Val is a self-described “mama hen.” Conditioned from her elementary teaching days, she imparts words of encouragement and enthusiasm on her staff at every turn. “My social workers and chaplains laugh at me because I’m not only such a mother hen, but I’m still that elementary school teacher. You should ask my team how many times in a day I tell them they’re doing a good job. I love when my staff does something wonderful for their patients or their families. One of my social workers was Employee of the Year for 2013 and I just cried and cried because I was so proud. It is very much a family here.”

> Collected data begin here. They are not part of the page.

-- ==== Sys2Proof/Safety.lean ====
section
/-! DEFINITION. The terms the statements use: a port that takes a request at once, a request heard and replied to, what a
command leaves alone, and the properties that every step keeps. -/
namespace Sys2Proof.Machine

open Sys2Proof

-- ===================================================================== requests

/-- The port takes the next request at once: no reply is in progress, no Restart waits, and the station computer counts
as PRESENT (R152, R197, R204). -/
def State.portFree (s : State) : Prop := s.cmp.reply = none ∧ s.cmp.restartPending = false ∧ s.sts.present = true

/-- A request's effect is its own alone: no internal step is due (log 2), and the port is free. -/
def State.ready (s : State) : Prop := s.quiet = true ∧ s.portFree

/-- s after a free port has received a request: the receiver hunts, and once the start steps are complete the
supervision timer is loaded afresh (R152, R195). -/
def State.heard (s : State) : State :=
  { s with
    cmp := { s.cmp with receiving := false, rx := [] }
    sts := { s.sts with
      supTimer :=
        if s.sts.complete = true then
          (if s.station.hostSupervision = 0 then none else some (s.station.hostSupervision * 1000))
        else s.sts.supTimer } }

/-- s with a reply in progress to a request of a kind and tag (R197): its kind is the request kind plus 80h. -/
def State.replying (s : State) (kind tag : Byte) (st : Status) (p : Payload) : State :=
  { s with cmp := { s.cmp with reply := some { kind := kind + 0x80, tag := tag, status := st, payload := p } } }

/-- The outcome of a request that leaves t and is answered. -/
def Answers (c : Instr) (s : State) (kind tag : Byte) (t : State) (st : Status) (p : Payload) : Prop :=
  exec c s = .next (t.replying kind tag st p)

-- ===================================================================== events

/-- An event as it is stamped in s (R172). -/
def State.event (s : State) (block : Block) (index : Nat) (kind : EventKind) (v1 v2 : Word16) (ref : CapRef) : Event :=
  { time := s.stationTime, sub := s.subUs / 250, unset := s.unset, block := block, index := index, kind := kind
    value1 := v1, value2 := v2, ref := ref, overflow := false }

/-- The event queue q' is q with further events appended, each by the rule of the ring (R172, R173). -/
def EventsGrow (q q' : List Event) : Prop := ∃ es : List Event, q' = es.foldl pushEvent q

-- ===================================================================== frames

/-- t differs from s at most in feeder k, its discriminator and its section, and in the event queue. -/
def FeederOnly (k : Fin 6) (s t : State) : Prop :=
  t = { s with feeder := t.feeder, disc := t.disc, sec := t.sec, events := t.events } ∧
  ∀ j : Fin 6, j ≠ k → t.feeder[j] = s.feeder[j] ∧ t.disc[j] = s.disc[j] ∧ t.sec[j] = s.sec[j]

/-- t differs from s at most in group g and in the event queue. -/
def GroupOnly (g : Fin 2) (s t : State) : Prop :=
  t = { s with group := t.group, events := t.events } ∧ ∀ h : Fin 2, h ≠ g → t.group[h] = s.group[h]

-- ===================================================================== properties every step keeps

/-- The event queue holds at most 256 entries (section 9.1). -/
def EventsFit (s : State) : Prop := s.events.length ≤ 256

/-- A value lies in the range of channel c (section 1.2). -/
def InRange (c : Fin 17) (v : Int) : Prop := (channelRange c).1 ≤ v ∧ v ≤ (channelRange c).2

/-- Every value the acquisition unit holds or has published lies in its channel's range (R3). -/
def ChannelsInRange (s : State) : Prop :=
  ∀ c : Fin 17, InRange c s.aqu.channels[c].held ∧ (∀ r, s.aqu.channels[c].result = some r → InRange c r.1) ∧
    InRange c s.aqu.latest.readings[c].value

/-- At most one buffer of the capture store is ARMED or RECORDING (R184). -/
def OneLiveBuffer (s : State) : Prop := ¬ (s.cap.x.live = true ∧ s.cap.y.live = true)

/-- Each transmit queue holds at most four telegrams (R96). -/
def QueuesFit (s : State) : Prop := ∀ p : Port, (s.port p).queue.length ≤ 4

/-- The line-test role of a section goes with its feeder's state: LEADER in LINE_TEST, FOLLOWER in WAIT_PARTNER, NONE
in every other state (R54). -/
def RolesFollow (s : State) : Prop :=
  ∀ k : Fin 6, s.sec[k].role =
    if s.feeder[k].state = .lineTest then .leader else if s.feeder[k].state = .waitPartner then .follower else .none

/-- What holds until the start steps are COMPLETE: the station is in START, or in SAFE after an early SAFE cause, with RUN
clear (R139, R140); every feeder stands in OPEN, and keeps a station trip in SAFE (R89, R144); no group fires or waits to
restart (R121, R122); and no terminal has a function (R168). -/
def StartHolds (s : State) : Prop :=
  s.sts.complete = false →
    s.sts.run = false ∧ (s.sts.mode = .start ∨ s.sts.mode = .safe) ∧
    (∀ k : Fin 6, s.feeder[k].state = .open ∧ (s.sts.mode = .safe → Kept.stationTrip ∈ s.feeder[k].kept)) ∧
    (∀ g : Fin 2, s.group[g].state.fires = false ∧ s.group[g].state ≠ .blocked) ∧
    ∀ t : Fin 16, s.term[t].cfg.fn = .none

/-- The station mode and the RUN condition agree with the count of available groups (R112, R141), and a present SAFE
cause holds the station in SAFE (R143, R144). -/
def StationConsistent (s : State) : Prop :=
  s.sts.available = s.availableGroups ∧
  (s.sts.run = true → s.sts.mode = modeOfCount s.sts.available) ∧
  (s.sts.run = false → s.sts.mode.feeds = false) ∧
  (s.safeCauses.any = true → s.sts.mode = .safe)

end Sys2Proof.Machine
end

Like any good mother hen, Val’s responsible not just for praising the good work of her team, but supporting them through difficult aspects of their jobs. “I manage the day-to-day things, the paperwork and those sorts of tasks. I’m here to motivate my staff, support them if they have challenging situations, and to be a sounding board. My biggest role is to provide encouragement. They can always come to me and ask questions or run through difficulties. I am blessed with amazing social workers and amazing chaplains. I give them the autonomy to do their job and I know they do it well.”

She cites her inner-drive to keep improving as her daily motivator. “I always strive to do better and be better in the position that I’m in. To be better for the social workers and chaplains, for the patients and their families, and for the good of Crossroads.”

Honoring Our Social Workers

We’re proud to honor Val as our Crossroads Hospice “Staff Spotlight” recipient of the month, and recognize our social workers who work tirelessly to serve our patients and families each day, such as: Tom Brooks in Atlanta, Marie Sutton in Dayton, Lori Davidson in Lenexa, Teesha Clark-Dismuke in Memphis, Trinity Njegovan in Northeast Ohio, Lindsey Crowley in Oklahoma City, and Kathe Sobczak in Philadelphia.